--- Available data ---

-- ==== Sys2Proof/Machine/Step.lean ====
section
/-! DEFINITION. One step of the machine: the next agent's atomic step (spec/00_scope.md R24). -/

namespace Sys2Proof.Machine

open Sys2Proof

/-- One atomic step of the agent whose turn it is; `SEQ_MAIN` takes the step of the command in progress, or the
dispatcher's own. -/
def step (s : State) : Host.Outcome State Fault Refusal :=
  match nextAgent s with
  | .host => .next (hostStep (takeTurn s))
  | .main =>
    match running s with
    | some i => exec i (takeTurn s)
    | none => dispatcherStep (takeTurn s)

/-- The state with a frame placed where `step` takes its next instruction from; a word that is no frame places
nothing (log 24). -/
def State.withFetchWord (s : State) (nbits w : Nat) : State :=
  match decodeTableWord nbits w with
  | some i => placeFrame i.code s
  | none => s

end Sys2Proof.Machine
end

--- Exercise ---
For each line of the material that contains "takeTurn", return a copy.

--- Answer to this problem ---
  | .host => .next (hostStep (takeTurn s))
    | some i => exec i (takeTurn s)
    | none => dispatcherStep (takeTurn s)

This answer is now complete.